### Task objective
Only certain lines below are wanted: those starting at the line containing "the transparent translation" and ending at the line containing "def Obligations.UserInstructionsLeaveTheSystemByte : Prop", both included, each retyped exactly.
### Materials provided ###
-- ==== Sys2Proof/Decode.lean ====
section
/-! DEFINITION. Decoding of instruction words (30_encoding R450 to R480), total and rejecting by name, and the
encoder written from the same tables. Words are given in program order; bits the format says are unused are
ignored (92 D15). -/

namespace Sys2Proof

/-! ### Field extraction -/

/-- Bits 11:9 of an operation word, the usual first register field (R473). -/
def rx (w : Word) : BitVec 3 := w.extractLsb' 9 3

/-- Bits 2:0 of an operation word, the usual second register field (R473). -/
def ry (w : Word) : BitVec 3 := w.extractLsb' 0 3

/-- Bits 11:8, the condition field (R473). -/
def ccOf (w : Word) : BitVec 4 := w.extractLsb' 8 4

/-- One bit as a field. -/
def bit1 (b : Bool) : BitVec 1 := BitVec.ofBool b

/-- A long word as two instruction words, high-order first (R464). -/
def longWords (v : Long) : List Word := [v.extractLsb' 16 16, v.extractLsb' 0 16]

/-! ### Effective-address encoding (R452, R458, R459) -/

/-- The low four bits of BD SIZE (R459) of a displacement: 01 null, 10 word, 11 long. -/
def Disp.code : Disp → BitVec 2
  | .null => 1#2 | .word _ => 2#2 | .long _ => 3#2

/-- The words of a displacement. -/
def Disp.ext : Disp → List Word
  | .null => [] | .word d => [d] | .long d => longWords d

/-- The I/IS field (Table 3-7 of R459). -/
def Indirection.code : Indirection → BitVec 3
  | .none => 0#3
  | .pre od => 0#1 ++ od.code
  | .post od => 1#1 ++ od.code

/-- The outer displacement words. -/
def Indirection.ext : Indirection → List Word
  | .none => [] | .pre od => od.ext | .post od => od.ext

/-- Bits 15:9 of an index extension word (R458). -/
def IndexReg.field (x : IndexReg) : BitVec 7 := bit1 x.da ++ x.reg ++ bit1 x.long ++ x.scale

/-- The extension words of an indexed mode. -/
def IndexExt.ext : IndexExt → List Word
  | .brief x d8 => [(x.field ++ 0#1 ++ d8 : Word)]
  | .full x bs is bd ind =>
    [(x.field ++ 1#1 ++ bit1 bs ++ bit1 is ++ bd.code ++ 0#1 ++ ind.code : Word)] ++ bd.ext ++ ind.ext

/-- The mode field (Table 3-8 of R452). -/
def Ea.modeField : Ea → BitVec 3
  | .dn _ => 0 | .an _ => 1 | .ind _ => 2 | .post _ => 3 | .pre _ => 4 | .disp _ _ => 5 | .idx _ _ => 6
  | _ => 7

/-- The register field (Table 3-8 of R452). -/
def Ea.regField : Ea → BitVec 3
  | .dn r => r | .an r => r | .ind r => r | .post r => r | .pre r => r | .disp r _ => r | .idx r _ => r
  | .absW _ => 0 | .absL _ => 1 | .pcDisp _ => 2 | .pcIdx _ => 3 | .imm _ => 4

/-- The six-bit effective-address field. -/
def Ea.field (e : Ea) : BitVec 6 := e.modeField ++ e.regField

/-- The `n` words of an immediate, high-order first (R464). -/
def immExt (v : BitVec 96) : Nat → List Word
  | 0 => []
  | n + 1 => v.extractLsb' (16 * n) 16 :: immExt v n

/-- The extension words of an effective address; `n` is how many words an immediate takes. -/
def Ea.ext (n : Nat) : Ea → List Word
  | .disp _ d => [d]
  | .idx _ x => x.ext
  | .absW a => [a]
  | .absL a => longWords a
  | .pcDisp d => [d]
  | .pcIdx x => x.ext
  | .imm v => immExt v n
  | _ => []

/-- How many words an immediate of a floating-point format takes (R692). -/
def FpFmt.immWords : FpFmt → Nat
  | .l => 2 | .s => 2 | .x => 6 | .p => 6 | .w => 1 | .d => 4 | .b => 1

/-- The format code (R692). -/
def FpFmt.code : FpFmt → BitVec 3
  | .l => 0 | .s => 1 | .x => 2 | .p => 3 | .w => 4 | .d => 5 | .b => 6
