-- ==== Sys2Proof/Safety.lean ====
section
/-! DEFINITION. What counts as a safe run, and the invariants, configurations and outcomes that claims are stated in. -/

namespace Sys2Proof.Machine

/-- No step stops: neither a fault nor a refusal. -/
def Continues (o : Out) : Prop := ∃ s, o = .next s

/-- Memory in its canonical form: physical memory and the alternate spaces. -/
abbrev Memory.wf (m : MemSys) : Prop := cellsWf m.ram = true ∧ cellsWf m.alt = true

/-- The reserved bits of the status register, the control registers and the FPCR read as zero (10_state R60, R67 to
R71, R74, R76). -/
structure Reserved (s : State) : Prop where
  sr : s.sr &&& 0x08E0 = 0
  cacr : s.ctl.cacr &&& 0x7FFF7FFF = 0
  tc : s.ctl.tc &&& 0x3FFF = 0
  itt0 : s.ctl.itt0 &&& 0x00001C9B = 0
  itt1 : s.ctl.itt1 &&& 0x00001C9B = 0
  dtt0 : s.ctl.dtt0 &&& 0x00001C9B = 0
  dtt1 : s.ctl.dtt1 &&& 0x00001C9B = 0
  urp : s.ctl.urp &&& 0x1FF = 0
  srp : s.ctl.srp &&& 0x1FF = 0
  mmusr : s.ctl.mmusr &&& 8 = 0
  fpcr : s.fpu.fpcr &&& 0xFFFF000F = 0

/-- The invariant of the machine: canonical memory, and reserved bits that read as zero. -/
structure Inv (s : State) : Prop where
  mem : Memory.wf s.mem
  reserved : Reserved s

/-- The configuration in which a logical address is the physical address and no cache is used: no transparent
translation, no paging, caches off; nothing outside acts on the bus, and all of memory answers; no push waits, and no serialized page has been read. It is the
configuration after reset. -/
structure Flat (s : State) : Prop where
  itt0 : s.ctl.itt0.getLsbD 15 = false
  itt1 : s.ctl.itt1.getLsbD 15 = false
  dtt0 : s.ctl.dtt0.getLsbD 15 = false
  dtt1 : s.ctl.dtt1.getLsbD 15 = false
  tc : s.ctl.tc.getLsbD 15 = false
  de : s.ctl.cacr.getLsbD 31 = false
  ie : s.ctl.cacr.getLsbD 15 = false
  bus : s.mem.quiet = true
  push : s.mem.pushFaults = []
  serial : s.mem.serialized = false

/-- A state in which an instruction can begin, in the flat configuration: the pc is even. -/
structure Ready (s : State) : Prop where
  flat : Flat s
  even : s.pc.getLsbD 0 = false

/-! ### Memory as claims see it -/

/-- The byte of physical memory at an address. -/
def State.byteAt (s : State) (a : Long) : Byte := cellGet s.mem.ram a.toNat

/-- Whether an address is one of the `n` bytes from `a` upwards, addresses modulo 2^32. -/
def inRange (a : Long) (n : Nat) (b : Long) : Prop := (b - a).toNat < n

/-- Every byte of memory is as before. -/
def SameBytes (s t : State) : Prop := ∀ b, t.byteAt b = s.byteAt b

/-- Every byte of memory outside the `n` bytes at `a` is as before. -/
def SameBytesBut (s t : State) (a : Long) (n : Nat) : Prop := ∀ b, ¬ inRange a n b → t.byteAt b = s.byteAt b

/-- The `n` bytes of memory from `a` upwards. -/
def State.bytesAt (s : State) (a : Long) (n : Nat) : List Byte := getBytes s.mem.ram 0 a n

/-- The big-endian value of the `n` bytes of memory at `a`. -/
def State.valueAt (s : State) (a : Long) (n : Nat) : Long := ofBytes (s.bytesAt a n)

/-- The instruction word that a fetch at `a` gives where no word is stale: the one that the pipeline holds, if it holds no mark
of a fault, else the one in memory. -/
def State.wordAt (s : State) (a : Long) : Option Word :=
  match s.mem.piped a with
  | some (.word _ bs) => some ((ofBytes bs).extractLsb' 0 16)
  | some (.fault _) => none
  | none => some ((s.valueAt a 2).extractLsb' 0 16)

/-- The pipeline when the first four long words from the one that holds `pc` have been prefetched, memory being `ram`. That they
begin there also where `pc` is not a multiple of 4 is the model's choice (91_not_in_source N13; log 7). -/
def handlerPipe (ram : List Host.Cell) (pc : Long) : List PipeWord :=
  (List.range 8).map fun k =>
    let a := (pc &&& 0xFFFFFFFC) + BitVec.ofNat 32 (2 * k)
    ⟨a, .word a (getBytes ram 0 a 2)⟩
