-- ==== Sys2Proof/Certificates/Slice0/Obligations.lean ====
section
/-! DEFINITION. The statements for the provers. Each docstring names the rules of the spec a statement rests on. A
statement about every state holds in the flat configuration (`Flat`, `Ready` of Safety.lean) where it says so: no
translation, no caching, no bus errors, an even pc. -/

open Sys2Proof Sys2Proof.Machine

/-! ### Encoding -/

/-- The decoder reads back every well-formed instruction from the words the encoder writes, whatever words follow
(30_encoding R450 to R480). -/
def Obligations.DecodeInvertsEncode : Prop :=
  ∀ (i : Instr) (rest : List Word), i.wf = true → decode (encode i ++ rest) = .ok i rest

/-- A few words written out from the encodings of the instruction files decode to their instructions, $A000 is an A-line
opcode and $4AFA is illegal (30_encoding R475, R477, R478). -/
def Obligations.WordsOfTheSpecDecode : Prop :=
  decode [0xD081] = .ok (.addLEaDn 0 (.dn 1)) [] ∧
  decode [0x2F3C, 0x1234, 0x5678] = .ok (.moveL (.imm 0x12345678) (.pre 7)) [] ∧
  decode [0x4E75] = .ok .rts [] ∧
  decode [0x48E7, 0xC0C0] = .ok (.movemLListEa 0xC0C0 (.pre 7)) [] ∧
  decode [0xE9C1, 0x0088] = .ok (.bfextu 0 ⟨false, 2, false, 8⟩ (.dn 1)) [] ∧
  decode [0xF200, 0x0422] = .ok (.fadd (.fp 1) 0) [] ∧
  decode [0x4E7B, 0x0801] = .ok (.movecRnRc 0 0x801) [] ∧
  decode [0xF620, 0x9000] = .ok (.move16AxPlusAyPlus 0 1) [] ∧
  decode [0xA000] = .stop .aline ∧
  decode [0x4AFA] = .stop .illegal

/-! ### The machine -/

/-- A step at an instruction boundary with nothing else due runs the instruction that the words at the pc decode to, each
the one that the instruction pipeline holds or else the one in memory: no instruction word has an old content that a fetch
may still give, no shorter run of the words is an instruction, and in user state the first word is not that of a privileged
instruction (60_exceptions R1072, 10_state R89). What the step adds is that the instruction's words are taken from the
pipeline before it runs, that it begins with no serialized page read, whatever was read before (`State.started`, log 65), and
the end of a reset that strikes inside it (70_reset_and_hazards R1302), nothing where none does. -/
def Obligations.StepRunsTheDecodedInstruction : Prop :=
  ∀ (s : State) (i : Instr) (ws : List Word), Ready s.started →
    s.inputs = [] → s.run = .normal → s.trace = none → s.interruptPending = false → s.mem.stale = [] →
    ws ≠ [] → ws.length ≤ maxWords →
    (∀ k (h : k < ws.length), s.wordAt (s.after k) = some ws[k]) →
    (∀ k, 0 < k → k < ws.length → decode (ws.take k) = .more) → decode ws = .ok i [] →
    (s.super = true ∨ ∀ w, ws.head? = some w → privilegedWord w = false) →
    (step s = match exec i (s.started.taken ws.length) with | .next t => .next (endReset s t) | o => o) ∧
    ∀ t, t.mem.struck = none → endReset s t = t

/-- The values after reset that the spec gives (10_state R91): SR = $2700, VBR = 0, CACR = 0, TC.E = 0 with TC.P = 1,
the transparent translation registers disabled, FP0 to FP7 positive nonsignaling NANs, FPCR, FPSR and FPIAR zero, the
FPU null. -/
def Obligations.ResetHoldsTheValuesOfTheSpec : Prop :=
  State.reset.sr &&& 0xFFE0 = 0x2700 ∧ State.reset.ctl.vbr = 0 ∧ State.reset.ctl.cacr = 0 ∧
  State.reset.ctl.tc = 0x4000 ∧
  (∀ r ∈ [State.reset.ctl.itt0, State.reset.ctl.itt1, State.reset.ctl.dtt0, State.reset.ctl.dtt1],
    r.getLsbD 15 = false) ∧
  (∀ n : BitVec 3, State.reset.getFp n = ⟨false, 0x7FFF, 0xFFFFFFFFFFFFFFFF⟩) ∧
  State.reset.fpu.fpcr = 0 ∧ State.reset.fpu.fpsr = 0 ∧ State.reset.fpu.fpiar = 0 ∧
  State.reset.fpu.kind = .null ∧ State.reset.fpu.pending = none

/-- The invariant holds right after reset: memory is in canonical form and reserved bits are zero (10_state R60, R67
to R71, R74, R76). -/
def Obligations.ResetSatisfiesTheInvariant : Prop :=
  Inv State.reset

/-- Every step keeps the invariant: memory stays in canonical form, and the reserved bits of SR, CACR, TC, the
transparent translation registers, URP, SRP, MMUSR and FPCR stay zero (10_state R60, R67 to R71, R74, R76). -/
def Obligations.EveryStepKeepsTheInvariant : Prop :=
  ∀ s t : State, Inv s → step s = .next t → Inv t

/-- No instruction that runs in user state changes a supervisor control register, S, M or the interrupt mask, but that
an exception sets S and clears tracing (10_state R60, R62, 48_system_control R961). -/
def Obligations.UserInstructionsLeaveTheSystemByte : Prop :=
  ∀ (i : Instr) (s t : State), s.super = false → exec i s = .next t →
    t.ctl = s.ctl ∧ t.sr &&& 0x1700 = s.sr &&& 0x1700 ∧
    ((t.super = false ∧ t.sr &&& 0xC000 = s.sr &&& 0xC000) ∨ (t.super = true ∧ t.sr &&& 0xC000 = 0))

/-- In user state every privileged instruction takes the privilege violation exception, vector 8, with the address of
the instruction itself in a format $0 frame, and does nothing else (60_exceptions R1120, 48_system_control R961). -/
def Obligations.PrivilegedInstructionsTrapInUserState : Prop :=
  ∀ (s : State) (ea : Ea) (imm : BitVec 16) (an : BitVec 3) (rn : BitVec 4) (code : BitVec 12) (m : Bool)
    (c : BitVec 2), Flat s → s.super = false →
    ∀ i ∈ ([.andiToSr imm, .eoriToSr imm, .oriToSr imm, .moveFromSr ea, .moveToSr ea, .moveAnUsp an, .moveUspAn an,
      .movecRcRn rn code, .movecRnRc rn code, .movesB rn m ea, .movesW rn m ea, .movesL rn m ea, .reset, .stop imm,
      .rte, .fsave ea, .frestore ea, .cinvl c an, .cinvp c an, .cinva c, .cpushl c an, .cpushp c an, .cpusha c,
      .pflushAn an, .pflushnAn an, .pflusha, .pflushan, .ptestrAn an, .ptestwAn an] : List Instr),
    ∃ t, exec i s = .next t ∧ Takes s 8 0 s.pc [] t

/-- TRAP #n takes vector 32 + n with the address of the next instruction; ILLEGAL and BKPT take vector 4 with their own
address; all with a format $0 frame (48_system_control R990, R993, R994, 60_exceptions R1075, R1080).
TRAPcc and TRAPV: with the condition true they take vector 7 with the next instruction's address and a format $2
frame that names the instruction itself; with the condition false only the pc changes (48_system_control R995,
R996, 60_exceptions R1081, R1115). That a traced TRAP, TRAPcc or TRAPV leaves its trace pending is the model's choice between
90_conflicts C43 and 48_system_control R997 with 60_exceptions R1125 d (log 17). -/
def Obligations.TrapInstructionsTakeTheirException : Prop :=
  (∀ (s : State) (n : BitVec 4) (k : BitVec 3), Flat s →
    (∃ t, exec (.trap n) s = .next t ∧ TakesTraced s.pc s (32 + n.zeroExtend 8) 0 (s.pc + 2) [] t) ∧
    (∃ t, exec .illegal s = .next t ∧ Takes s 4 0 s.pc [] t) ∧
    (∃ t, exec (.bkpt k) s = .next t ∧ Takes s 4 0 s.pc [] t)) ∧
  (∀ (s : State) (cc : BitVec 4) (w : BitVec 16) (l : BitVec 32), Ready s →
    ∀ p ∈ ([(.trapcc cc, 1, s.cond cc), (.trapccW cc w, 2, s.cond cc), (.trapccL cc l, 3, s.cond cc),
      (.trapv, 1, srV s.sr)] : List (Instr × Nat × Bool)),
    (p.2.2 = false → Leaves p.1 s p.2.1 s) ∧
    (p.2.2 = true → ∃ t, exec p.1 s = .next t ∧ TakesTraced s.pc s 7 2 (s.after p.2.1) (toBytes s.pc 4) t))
###
### Written solution
the transparent translation registers disabled, FP0 to FP7 positive nonsignaling NANs, FPCR, FPSR and FPIAR zero, the
FPU null. -/
def Obligations.ResetHoldsTheValuesOfTheSpec : Prop :=
  State.reset.sr &&& 0xFFE0 = 0x2700 ∧ State.reset.ctl.vbr = 0 ∧ State.reset.ctl.cacr = 0 ∧
  State.reset.ctl.tc = 0x4000 ∧
  (∀ r ∈ [State.reset.ctl.itt0, State.reset.ctl.itt1, State.reset.ctl.dtt0, State.reset.ctl.dtt1],
    r.getLsbD 15 = false) ∧
  (∀ n : BitVec 3, State.reset.getFp n = ⟨false, 0x7FFF, 0xFFFFFFFFFFFFFFFF⟩) ∧
  State.reset.fpu.fpcr = 0 ∧ State.reset.fpu.fpsr = 0 ∧ State.reset.fpu.fpiar = 0 ∧
  State.reset.fpu.kind = .null ∧ State.reset.fpu.pending = none

/-- The invariant holds right after reset: memory is in canonical form and reserved bits are zero (10_state R60, R67
to R71, R74, R76). -/
def Obligations.ResetSatisfiesTheInvariant : Prop :=
  Inv State.reset

/-- Every step keeps the invariant: memory stays in canonical form, and the reserved bits of SR, CACR, TC, the
transparent translation registers, URP, SRP, MMUSR and FPCR stay zero (10_state R60, R67 to R71, R74, R76). -/
def Obligations.EveryStepKeepsTheInvariant : Prop :=
  ∀ s t : State, Inv s → step s = .next t → Inv t

/-- No instruction that runs in user state changes a supervisor control register, S, M or the interrupt mask, but that
an exception sets S and clears tracing (10_state R60, R62, 48_system_control R961). -/
def Obligations.UserInstructionsLeaveTheSystemByte : Prop :=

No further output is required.